Cross scuba diving with other sports and hobbies

As a divemaster, scuba diving doesn’t have to be your own only sport. If it is, life can get quite monotonous. Do other sports–and it doesn’t have to be ocean sports. In my case, I cycle, play badminton, and sometimes go to the gym. Aside from gaining physical strength, flexibility, and stamina (which significantly reduces your air consumption), you’ll be able to meet non-diver friends who might even be interested in scuba diving!

Participate in community programs

Scuba diving should not be about the money and how much you make in your professional diving career. As divemasters, many of us entered this profession because we have a deep respect for the marine environment, which is nonetheless, our primary playground. Make it a point to participate in community programs like beach clean ups, information drives and reef restoration projects. Here in our locality, scubasurero (from the word scuba and basurero which means garbage collector) is a popular community program where divers (both pro and non-pro) meet and pick up pieces of trash in the reef.

Note: if you participate in community programs, divers will look up to you, not just as a professional diver, but also as a role model.    

Stay updated and continue Learning

Learning doesn’t stop the day you’re handed your certification card. Once you’re working as a divemaster, never stop learning. As a divemaster, you may opt to learn the business side of recruiting new clients and running a dive center. Grow your network, further your skills, and try to get as many specialty courses as possible.

With the pandemic, some of us are forced to stay at home–our longest surface interval ever. Make the most of this time by learning as much as possible about diving. Revisit old photos or videos to see if you can learn more about the reef. You can even participate in an endless list of Zoom webinars that features new diving technology, industry updates, and conferences on what to do when dive tourism opens back for business.

Compete fairly

Scuba diving is a small world, and it’s easy to get sucked into the center of it. To keep a professional reputation, avoid making fun of the weaknesses of other divemasters, or dive shops, or other diving agencies, as gossip can only come back to hurt you. Competition may be fierce especially in popular dive destinations and dive shops are doing all they can to get a chunk of the pie. Always respect each other’s trade and focus only on your own business.

In my case, competing fairly in the market may initially not give you big projects. But in the long run, if you uphold high standards and maintain that unique brand that you have created, your business and profession will continue to grow.

Prepare for the next level

There are many reasons to become a divemaster. Surprisingly, there are some scuba divers who only want to hold the title and have no desire to dive professionally. However, for many reasons, divemasters often want to take their career to the next level and become a scuba diving instructor.

After I got my divemaster certification, I worked for years in several dive shops which allowed me to grow and mature as a professional diver.

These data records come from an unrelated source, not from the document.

-- ==== Sys2Proof/Machine/State.lean ====
section
/-! DEFINITION. The state of one S7 module: every register, memory and queue that the spec names, as
plain data. Tables are sparse: a number that a table does not list holds the default of its reader,
which is the reset value (Machine/Ops.lean gives the readers). -/

namespace Sys2Proof.Machine

open Sys2Proof

/-- The fault codes of R251. -/
inductive FaultCode where
  | illegalOp | illegalOperand | reservedField | privileged | featureMasked | formatMismatch
  | regBounds | accWindow | mstackOvf | mstackUnf | pathFull | softwareTrap | breakpoint
  | watchpoint | singleStep | tileNotPresent | tileProtection | tensorBounds | tensorInvalid
  | segmentBound | walkSegment | align | memUncorrectable | sharedBounds | ringMisuse
  | liningMismatch | slotOverrun | watchdog | restoreCapacity | linkError | sashViolation
  deriving DecidableEq, Repr

/-- Why a step stops the model itself. -/
inductive Fault where
  /-- Raised by every slot meaning when `State.issue` names no live path: no bundle is issuing, so no
  step of the device executes the slot. The step function sets `issue` first, so no run meets it.
  Safe. -/
  | noIssuingPath
  deriving DecidableEq, Repr

/-- Why the model gives an instruction no meaning. -/
inductive Refusal where
  /-- Raised by an arm of `exec` whose instruction has no meaning yet. Safe: nothing can be proved of
  such a step. -/
  | notModelled (mnemonic : String)
  deriving DecidableEq, Repr

/-- The slots of a bundle, in the order of R327; `none` is the header or no slot (R249). -/
inductive Slot where
  | v | m | x | c | none
  deriving DecidableEq, Repr

/-- What a fault record says (R249), before it is written. -/
structure FaultInfo where
  code : FaultCode
  slot : Slot := .none
  addr : Nat := 0
  tensor : Nat := 0
  lane : Nat := 0
  coords : List Word32 := []
  /-- lanes that take the fault when it is TILE_NOT_PRESENT in some lanes only (R122, R239) -/
  lanes : Mask := 0#1024
  /-- entry addresses to request, in the order of R122, each with whether it is a host address -/
  pages : List (Nat × Bool) := []
  /-- the first faulting access was a write (R128) -/
  isWrite : Bool := false
  deferred : Bool := false
  parkFail : Bool := false
  /-- every lane that a parked path replays has faulted again (R240) -/
  again : Bool := false
  deriving DecidableEq, Repr

/-- A fault that an element of a lane has: the step of R121 that it fails, and what R123 reports. -/
structure LaneBad where
  lane : Nat
  step : Nat
  code : FaultCode
  addr : Nat := 0
  host : Bool := false
  coords : List Int := []
  deriving DecidableEq, Repr

/-! ### Teams and paths -/

inductive PathKind where
  | root | split | parked | debug | detached
  deriving DecidableEq, Repr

Although jokes are still a part of surface interval, I have learned to communicate with my guests, give them advice, and share practical techniques that could help them improve their diving skills.

More importantly, work with your instructor and absorb everything the instructor teaches you (especially the skills you can’t find in the books). With this, you’ll be able to become an instructor yourself. In my case, I practiced my divemaster profession for 8 years before taking up the instructorship. The IDC was easy (not to mention the flying colors I got in the IE) thanks to the experience I already had.

At the end of the day, constant learning and experience had helped me a lot in molding me as a professional divemaster. I realized that being a successful divemaster is synonymous to a knife. If you don’t use it, it will become corroded, dull and blunt. But if you constantly use it, especially if you sharpen it with experience and good professional habits, then it can easily cut through the challenges ahead of you—especially cakes that are enriched with icing.

Discover more diving tips and techniques

How to Overcome Your Fear of Diving
Becoming a Rescue Diver: What to Expect
How to Become a More Confident Scuba Diver
How to Conquer Your Fear of Night Diving
So you Wanna Become a Divemaster?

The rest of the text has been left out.